In this post we show how an integral can be computed using Monte-Carlo method and how combination with bootstrapping can increase precision.
Reference
Lets say we wan to integrate the cardinal sinus over the interval . Graphically it is about finding the area under the curve by taking care to respect sign of positive (above x axis) and negative area (below x axis).
The area of this curve can be numerically computed by trapezoid or quadrature, or analytically.
def model(x):
return np.sinc(x)
xlin = np.linspace(-4., 4., 20000)
ylin = model(xlin)
Itrap = integrate.trapezoid(ylin, x=xlin)
# 0.9499393464346436
Iquad = integrate.quad(model, xlin.min(), xlin.max())
# (0.9499393397673102, 9.485684460130983e-11)
Both method agrees with the 6 first significant figures and the quadrature value agrees up to its precision to the approximation given by Wolfram Alpha:
Method
The Monte-Carlo method works as follow:
- Uniformly randomly sample points on the curve extent ;
- Determine whether the point lies inside the area of the function and in which part (positive or negative);
- Compute the percentage of points lying in those areas and multiply by the area of the curve extent;
- Compute the integral estimation by subtracting the negative area from the positive area;
- Repeat the process time to bootstrap the procedure and let the CLT come into action;
The function below implements such a procedure except bootstrapping:
def monte_carlo(x, y, model, N=1000, seed=12345):
# Uniformly sample over [0;1]x[0;1]
np.random.seed(seed)
u = np.random.uniform(size=N)
v = np.random.uniform(size=N)
# Function extent:
xsize = x.max() - x.min()
ysize = y.max() - y.min()
# Transform sample to span the extent:
xmc = u * xsize + x.min()
ymc = v * ysize + y.min()
# Compute reference function for x sampled values:
yref = model(xmc)
# Identify negative points:
qyneg = ymc < 0.
# Identify postive area points:
qIpos = ymc <= yref
qIpos[qyneg] = False
Ipos = np.sum(qIpos)
# Identify negative area points:
qIneg = ymc >= yref
qIneg[~qyneg] = False
Ineg = np.sum(qIneg)
# Identify outside area points:
qInot = ~(qIpos | qIneg)
# Estimate integral:
A = xsize * ysize
I = (Ipos - Ineg) / N * A
return xmc, ymc, qInot, qIpos, qIneg, I
A typical output of such Monte-Carlo trial is shown below:
A single trial gives a poor estimate of the integral, hence the need of bootstrapping:
*_, I = monte_carlo(xlin, ylin, model, N=300_000, seed=1234567890)
# 0.9454496520667456
Now we will repeat the procedure for different sample size and for each population size we will bootstrap to enhance the estimation:
Nb = 3000
np.random.seed(12345)
estimates = []
for s in np.random.randint(0, 999999999, size=Nb):
for n in np.logspace(3, 6, 25, base=10):
n = int(n)
xmc, ymc, qInot, qIpos, qIneg, I = generate(xlin, ylin, model, N=n, seed=s)

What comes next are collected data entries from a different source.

-- ==== Sys2Proof/Laws/State.lean ====
section
/-! SUPPORT. One lemma per field of the state and per update of it, each true by definition, so that no proof
unfolds a record update. -/

namespace Sys2Proof.Machine
namespace State

variable (s : State)

@[simp] theorem emit_opr (e : Event) : (s.emit e).opr = s.opr := rfl
@[simp] theorem emit_cmd (e : Event) : (s.emit e).cmd = s.cmd := rfl
@[simp] theorem emit_sets (e : Event) : (s.emit e).sets = s.sets := rfl
@[simp] theorem emit_cap (e : Event) : (s.emit e).cap = s.cap := rfl
@[simp] theorem emit_capval (e : Event) : (s.emit e).capval = s.capval := rfl
@[simp] theorem emit_steps (e : Event) : (s.emit e).steps = s.steps := rfl
@[simp] theorem emit_value (e : Event) : (s.emit e).value = s.value := rfl
@[simp] theorem emit_base (e : Event) : (s.emit e).base = s.base := rfl
@[simp] theorem emit_wid (e : Event) : (s.emit e).wid = s.wid := rfl
@[simp] theorem emit_pos (e : Event) : (s.emit e).pos = s.pos := rfl
@[simp] theorem emit_ord (e : Event) : (s.emit e).ord = s.ord := rfl
@[simp] theorem emit_off (e : Event) : (s.emit e).off = s.off := rfl
@[simp] theorem emit_res (e : Event) : (s.emit e).res = s.res := rfl
@[simp] theorem emit_bitbuf (e : Event) : (s.emit e).bitbuf = s.bitbuf := rfl
@[simp] theorem emit_bitlen (e : Event) : (s.emit e).bitlen = s.bitlen := rfl
@[simp] theorem emit_bytebuf (e : Event) : (s.emit e).bytebuf = s.bytebuf := rfl
@[simp] theorem emit_bytelen (e : Event) : (s.emit e).bytelen = s.bytelen := rfl
@[simp] theorem emit_status (e : Event) : (s.emit e).status = s.status := rfl
@[simp] theorem emit_seq (e : Event) : (s.emit e).seq = s.seq := rfl
@[simp] theorem emit_cfg (e : Event) : (s.emit e).cfg = s.cfg := rfl
@[simp] theorem emit_rcc (e : Event) : (s.emit e).rcc = s.rcc := rfl
@[simp] theorem emit_store (e : Event) : (s.emit e).store = s.store := rfl
@[simp] theorem emit_timer (e : Event) : (s.emit e).timer = s.timer := rfl
@[simp] theorem emit_abandoned (e : Event) : (s.emit e).abandoned = s.abandoned := rfl
@[simp] theorem emit_trace (e : Event) : (s.emit e).trace = s.trace ++ [e] := rfl
@[simp] theorem emit_agenda (e : Event) : (s.emit e).agenda = s.agenda := rfl
@[simp] theorem emit_txCalls (e : Event) : (s.emit e).txCalls = s.txCalls := rfl

@[simp] theorem respond_opr (st : Status) : (s.respond st).opr = s.opr := rfl
@[simp] theorem respond_cmd (st : Status) : (s.respond st).cmd = s.cmd := rfl
@[simp] theorem respond_sets (st : Status) : (s.respond st).sets = s.sets := rfl
@[simp] theorem respond_cap (st : Status) : (s.respond st).cap = s.cap := rfl
@[simp] theorem respond_capval (st : Status) : (s.respond st).capval = s.capval := rfl
@[simp] theorem respond_steps (st : Status) : (s.respond st).steps = s.steps := rfl
@[simp] theorem respond_value (st : Status) : (s.respond st).value = s.value := rfl
@[simp] theorem respond_base (st : Status) : (s.respond st).base = s.base := rfl
@[simp] theorem respond_wid (st : Status) : (s.respond st).wid = s.wid := rfl
@[simp] theorem respond_pos (st : Status) : (s.respond st).pos = s.pos := rfl
@[simp] theorem respond_ord (st : Status) : (s.respond st).ord = s.ord := rfl
@[simp] theorem respond_off (st : Status) : (s.respond st).off = s.off := rfl
@[simp] theorem respond_res (st : Status) : (s.respond st).res = s.res := rfl
@[simp] theorem respond_bitbuf (st : Status) : (s.respond st).bitbuf = s.bitbuf := rfl
@[simp] theorem respond_bitlen (st : Status) : (s.respond st).bitlen = s.bitlen := rfl
@[simp] theorem respond_bytebuf (st : Status) : (s.respond st).bytebuf = s.bytebuf := rfl
@[simp] theorem respond_bytelen (st : Status) : (s.respond st).bytelen = s.bytelen := rfl
@[simp] theorem respond_status (st : Status) : (s.respond st).status = { s.status with sc := st, valid := validOf st } := rfl
@[simp] theorem respond_seq (st : Status) : (s.respond st).seq = s.seq := rfl
@[simp] theorem respond_cfg (st : Status) : (s.respond st).cfg = s.cfg := rfl
@[simp] theorem respond_rcc (st : Status) : (s.respond st).rcc = s.rcc := rfl
@[simp] theorem respond_store (st : Status) : (s.respond st).store = s.store := rfl
@[simp] theorem respond_timer (st : Status) : (s.respond st).timer = s.timer := rfl
@[simp] theorem respond_abandoned (st : Status) : (s.respond st).abandoned = s.abandoned := rfl
@[simp] theorem respond_trace (st : Status) : (s.respond st).trace = s.trace ++ [.resp st] := rfl
@[simp] theorem respond_agenda (st : Status) : (s.respond st).agenda = s.agenda := rfl
@[simp] theorem respond_txCalls (st : Status) : (s.respond st).txCalls = s.txCalls := rfl

@[simp] theorem setRes_opr (v : Word) : (s.setRes v).opr = s.opr := rfl
@[simp] theorem setRes_cmd (v : Word) : (s.setRes v).cmd = s.cmd := rfl
@[simp] theorem setRes_sets (v : Word) : (s.setRes v).sets = s.sets := rfl
@[simp] theorem setRes_cap (v : Word) : (s.setRes v).cap = s.cap := rfl
@[simp] theorem setRes_capval (v : Word) : (s.setRes v).capval = s.capval := rfl
@[simp] theorem setRes_steps (v : Word) : (s.setRes v).steps = s.steps := rfl
@[simp] theorem setRes_value (v : Word) : (s.setRes v).value = s.value := rfl
@[simp] theorem setRes_base (v : Word) : (s.setRes v).base = s.base := rfl
@[simp] theorem setRes_wid (v : Word) : (s.setRes v).wid = s.wid := rfl
@[simp] theorem setRes_pos (v : Word) : (s.setRes v).pos = s.pos := rfl
@[simp] theorem setRes_ord (v : Word) : (s.setRes v).ord = s.ord := rfl
@[simp] theorem setRes_off (v : Word) : (s.setRes v).off = s.off := rfl
@[simp] theorem setRes_res (v : Word) : (s.setRes v).res = v := rfl
@[simp] theorem setRes_bitbuf (v : Word) : (s.setRes v).bitbuf = s.bitbuf := rfl
@[simp] theorem setRes_bitlen (v : Word) : (s.setRes v).bitlen = s.bitlen := rfl
@[simp] theorem setRes_bytebuf (v : Word) : (s.setRes v).bytebuf = s.bytebuf := rfl
@[simp] theorem setRes_bytelen (v : Word) : (s.setRes v).bytelen = s.bytelen := rfl
@[simp] theorem setRes_status (v : Word) : (s.setRes v).status = s.status := rfl
@[simp] theorem setRes_seq (v : Word) : (s.setRes v).seq = s.seq := rfl
@[simp] theorem setRes_cfg (v : Word) : (s.setRes v).cfg = s.cfg := rfl
@[simp] theorem setRes_rcc (v : Word) : (s.setRes v).rcc = s.rcc := rfl
@[simp] theorem setRes_store (v : Word) : (s.setRes v).store = s.store := rfl
@[simp] theorem setRes_timer (v : Word) : (s.setRes v).timer = s.timer := rfl
@[simp] theorem setRes_abandoned (v : Word) : (s.setRes v).abandoned = s.abandoned := rfl
@[simp] theorem setRes_trace (v : Word) : (s.setRes v).trace = s.trace := rfl
@[simp] theorem setRes_agenda (v : Word) : (s.setRes v).agenda = s.agenda := rfl
@[simp] theorem setRes_txCalls (v : Word) : (s.setRes v).txCalls = s.txCalls := rfl

@[simp] theorem putBits_opr (v : Bits) : (s.putBits v).opr = s.opr := rfl
@[simp] theorem putBits_cmd (v : Bits) : (s.putBits v).cmd = s.cmd := rfl
@[simp] theorem putBits_sets (v : Bits) : (s.putBits v).sets = s.sets := rfl
@[simp] theorem putBits_cap (v : Bits) : (s.putBits v).cap = s.cap := rfl
@[simp] theorem putBits_capval (v : Bits) : (s.putBits v).capval = s.capval := rfl
@[simp] theorem putBits_steps (v : Bits) : (s.putBits v).steps = s.steps := rfl
@[simp] theorem putBits_value (v : Bits) : (s.putBits v).value = s.value := rfl
@[simp] theorem putBits_base (v : Bits) : (s.putBits v).base = s.base := rfl
@[simp] theorem putBits_wid (v : Bits) : (s.putBits v).wid = s.wid := rfl
@[simp] theorem putBits_pos (v : Bits) : (s.putBits v).pos = s.pos := rfl
@[simp] theorem putBits_ord (v : Bits) : (s.putBits v).ord = s.ord := rfl
@[simp] theorem putBits_off (v : Bits) : (s.putBits v).off = s.off := rfl
@[simp] theorem putBits_res (v : Bits) : (s.putBits v).res = s.res := rfl
@[simp] theorem putBits_bitbuf (v : Bits) : (s.putBits v).bitbuf = truncAt (writeAt s.bitbuf 0 v) v.length := rfl
@[simp] theorem putBits_bitlen (v : Bits) : (s.putBits v).bitlen = ⟨min v.length 80, by omega⟩ := rfl
@[simp] theorem putBits_bytebuf (v : Bits) : (s.putBits v).bytebuf = s.bytebuf := rfl
@[simp] theorem putBits_bytelen (v : Bits) : (s.putBits v).bytelen = s.bytelen := rfl
@[simp] theorem putBits_status (v : Bits) : (s.putBits v).status = s.status := rfl
@[simp] theorem putBits_seq (v : Bits) : (s.putBits v).seq = s.seq := rfl
@[simp] theorem putBits_cfg (v : Bits) : (s.putBits v).cfg = s.cfg := rfl
@[simp] theorem putBits_rcc (v : Bits) : (s.putBits v).rcc = s.rcc := rfl
@[simp] theorem putBits_store (v : Bits) : (s.putBits v).store = s.store := rfl
@[simp] theorem putBits_timer (v : Bits) : (s.putBits v).timer = s.timer := rfl
@[simp] theorem putBits_abandoned (v : Bits) : (s.putBits v).abandoned = s.abandoned := rfl
@[simp] theorem putBits_trace (v : Bits) : (s.putBits v).trace = s.trace := rfl
@[simp] theorem putBits_agenda (v : Bits) : (s.putBits v).agenda = s.agenda := rfl
@[simp] theorem putBits_txCalls (v : Bits) : (s.putBits v).txCalls = s.txCalls := rfl

@[simp] theorem putBytes_opr (f : List Byte) : (s.putBytes f).opr = s.opr := rfl
@[simp] theorem putBytes_cmd (f : List Byte) : (s.putBytes f).cmd = s.cmd := rfl
@[simp] theorem putBytes_sets (f : List Byte) : (s.putBytes f).sets = s.sets := rfl
@[simp] theorem putBytes_cap (f : List Byte) : (s.putBytes f).cap = s.cap := rfl
@[simp] theorem putBytes_capval (f : List Byte) : (s.putBytes f).capval = s.capval := rfl
@[simp] theorem putBytes_steps (f : List Byte) : (s.putBytes f).steps = s.steps := rfl
@[simp] theorem putBytes_value (f : List Byte) : (s.putBytes f).value = s.value := rfl
@[simp] theorem putBytes_base (f : List Byte) : (s.putBytes f).base = s.base := rfl
@[simp] theorem putBytes_wid (f : List Byte) : (s.putBytes f).wid = s.wid := rfl
@[simp] theorem putBytes_pos (f : List Byte) : (s.putBytes f).pos = s.pos := rfl
@[simp] theorem putBytes_ord (f : List Byte) : (s.putBytes f).ord = s.ord := rfl
@[simp] theorem putBytes_off (f : List Byte) : (s.putBytes f).off = s.off := rfl
@[simp] theorem putBytes_res (f : List Byte) : (s.putBytes f).res = s.res := rfl
@[simp] theorem putBytes_bitbuf (f : List Byte) : (s.putBytes f).bitbuf = s.bitbuf := rfl
@[simp] theorem putBytes_bitlen (f : List Byte) : (s.putBytes f).bitlen = s.bitlen := rfl
@[simp] theorem putBytes_bytebuf (f : List Byte) : (s.putBytes f).bytebuf = writeAt s.bytebuf 0 f := rfl
@[simp] theorem putBytes_bytelen (f : List Byte) : (s.putBytes f).bytelen = s.bytelen := rfl
@[simp] theorem putBytes_status (f : List Byte) : (s.putBytes f).status = s.status := rfl
@[simp] theorem putBytes_seq (f : List Byte) : (s.putBytes f).seq = s.seq := rfl
@[simp] theorem putBytes_cfg (f : List Byte) : (s.putBytes f).cfg = s.cfg := rfl
@[simp] theorem putBytes_rcc (f : List Byte) : (s.putBytes f).rcc = s.rcc := rfl
@[simp] theorem putBytes_store (f : List Byte) : (s.putBytes f).store = s.store := rfl
@[simp] theorem putBytes_timer (f : List Byte) : (s.putBytes f).timer = s.timer := rfl
@[simp] theorem putBytes_abandoned (f : List Byte) : (s.putBytes f).abandoned = s.abandoned := rfl
@[simp] theorem putBytes_trace (f : List Byte) : (s.putBytes f).trace = s.trace := rfl
@[simp] theorem putBytes_agenda (f : List Byte) : (s.putBytes f).agenda = s.agenda := rfl
@[simp] theorem putBytes_txCalls (f : List Byte) : (s.putBytes f).txCalls = s.txCalls := rfl

@[simp] theorem accept_opr (q : Seq) : (s.accept q).opr = s.opr := rfl
@[simp] theorem accept_cmd (q : Seq) : (s.accept q).cmd = s.cmd := rfl
@[simp] theorem accept_sets (q : Seq) : (s.accept q).sets = s.sets := rfl
@[simp] theorem accept_cap (q : Seq) : (s.accept q).cap = s.cap := rfl
@[simp] theorem accept_capval (q : Seq) : (s.accept q).capval = s.capval := rfl
@[simp] theorem accept_steps (q : Seq) : (s.accept q).steps = s.steps := rfl
@[simp] theorem accept_value (q : Seq) : (s.accept q).value = s.value := rfl
@[simp] theorem accept_base (q : Seq) : (s.accept q).base = s.base := rfl
@[simp] theorem accept_wid (q : Seq) : (s.accept q).wid = s.wid := rfl
@[simp] theorem accept_pos (q : Seq) : (s.accept q).pos = s.pos := rfl
@[simp] theorem accept_ord (q : Seq) : (s.accept q).ord = s.ord := rfl
@[simp] theorem accept_off (q : Seq) : (s.accept q).off = s.off := rfl
@[simp] theorem accept_res (q : Seq) : (s.accept q).res = s.res := rfl
@[simp] theorem accept_bitbuf (q : Seq) : (s.accept q).bitbuf = s.bitbuf := rfl
@[simp] theorem accept_bitlen (q : Seq) : (s.accept q).bitlen = s.bitlen := rfl
@[simp] theorem accept_bytebuf (q : Seq) : (s.accept q).bytebuf = s.bytebuf := rfl
@[simp] theorem accept_bytelen (q : Seq) : (s.accept q).bytelen = s.bytelen := rfl
@[simp] theorem accept_status (q : Seq) : (s.accept q).status = { s.status with txfail := false } := rfl
@[simp] theorem accept_seq (q : Seq) : (s.accept q).seq = q := rfl
@[simp] theorem accept_cfg (q : Seq) : (s.accept q).cfg = s.cfg := rfl
@[simp] theorem accept_rcc (q : Seq) : (s.accept q).rcc = s.rcc := rfl
@[simp] theorem accept_store (q : Seq) : (s.accept q).store = s.store := rfl
@[simp] theorem accept_timer (q : Seq) : (s.accept q).timer = s.timer := rfl
@[simp] theorem accept_abandoned (q : Seq) : (s.accept q).abandoned = s.abandoned := rfl
@[simp] theorem accept_trace (q : Seq) : (s.accept q).trace = s.trace := rfl
@[simp] theorem accept_agenda (q : Seq) : (s.accept q).agenda = s.agenda := rfl
@[simp] theorem accept_txCalls (q : Seq) : (s.accept q).txCalls = s.txCalls := rfl

@[simp] theorem goIdle_opr : (s.goIdle).opr = s.opr := rfl
@[simp] theorem goIdle_cmd : (s.goIdle).cmd = s.cmd := rfl
@[simp] theorem goIdle_sets : (s.goIdle).sets = s.sets := rfl
@[simp] theorem goIdle_cap : (s.goIdle).cap = s.cap := rfl
@[simp] theorem goIdle_capval : (s.goIdle).capval = s.capval := rfl
@[simp] theorem goIdle_steps : (s.goIdle).steps = s.steps := rfl
@[simp] theorem goIdle_value : (s.goIdle).value = s.value := rfl
@[simp] theorem goIdle_base : (s.goIdle).base = s.base := rfl
@[simp] theorem goIdle_wid : (s.goIdle).wid = s.wid := rfl
@[simp] theorem goIdle_pos : (s.goIdle).pos = s.pos := rfl
@[simp] theorem goIdle_ord : (s.goIdle).ord = s.ord := rfl
@[simp] theorem goIdle_off : (s.goIdle).off = s.off := rfl
@[simp] theorem goIdle_res : (s.goIdle).res = s.res := rfl
@[simp] theorem goIdle_bitbuf : (s.goIdle).bitbuf = s.bitbuf := rfl
@[simp] theorem goIdle_bitlen : (s.goIdle).bitlen = s.bitlen := rfl
@[simp] theorem goIdle_bytebuf : (s.goIdle).bytebuf = s.bytebuf := rfl
@[simp] theorem goIdle_bytelen : (s.goIdle).bytelen = s.bytelen := rfl
@[simp] theorem goIdle_status : (s.goIdle).status = s.status := rfl
@[simp] theorem goIdle_seq : (s.goIdle).seq = { s.seq with st := .idle } := rfl
@[simp] theorem goIdle_cfg : (s.goIdle).cfg = s.cfg := rfl
@[simp] theorem goIdle_rcc : (s.goIdle).rcc = s.rcc := rfl
@[simp] theorem goIdle_store : (s.goIdle).store = s.store := rfl
@[simp] theorem goIdle_timer : (s.goIdle).timer = s.timer := rfl
@[simp] theorem goIdle_abandoned : (s.goIdle).abandoned = s.abandoned := rfl
@[simp] theorem goIdle_trace : (s.goIdle).trace = s.trace := rfl
@[simp] theorem goIdle_agenda : (s.goIdle).agenda = s.agenda := rfl
@[simp] theorem goIdle_txCalls : (s.goIdle).txCalls = s.txCalls := rfl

estimates.append({"s": s, "n": n, "I": I})
data = pd.DataFrame(estimates)
After few minutes the procedure finishes and we can aggregate bootstrap samples to see how it helps to converge towards the expected integral value:
summary = data.groupby(["n"])["I"].quantile([0.1, 0.25, 0.5, 0.75, 0.9]).unstack()
summary = summary.merge(data.groupby(["n"])["I"].mean().rename("mean"), left_index=True, right_index=True)
Which graphically leads to:
This figure confirms bootstrapping is necessary to make the Monte-Carlo process to converge towards the expected values. Percentiles give us an estimate on the range where a single Monte-Carlo trial can lie. Another observation is the bootstrap distribution seems relatively symmetrical.
Figures below illustrates this affirmation:
So in this case we show that it is possible to estimate the value of the integral using the Bootstrapped Monte-Carlo method up to 4 significant figures with an error reasonably symmetrical.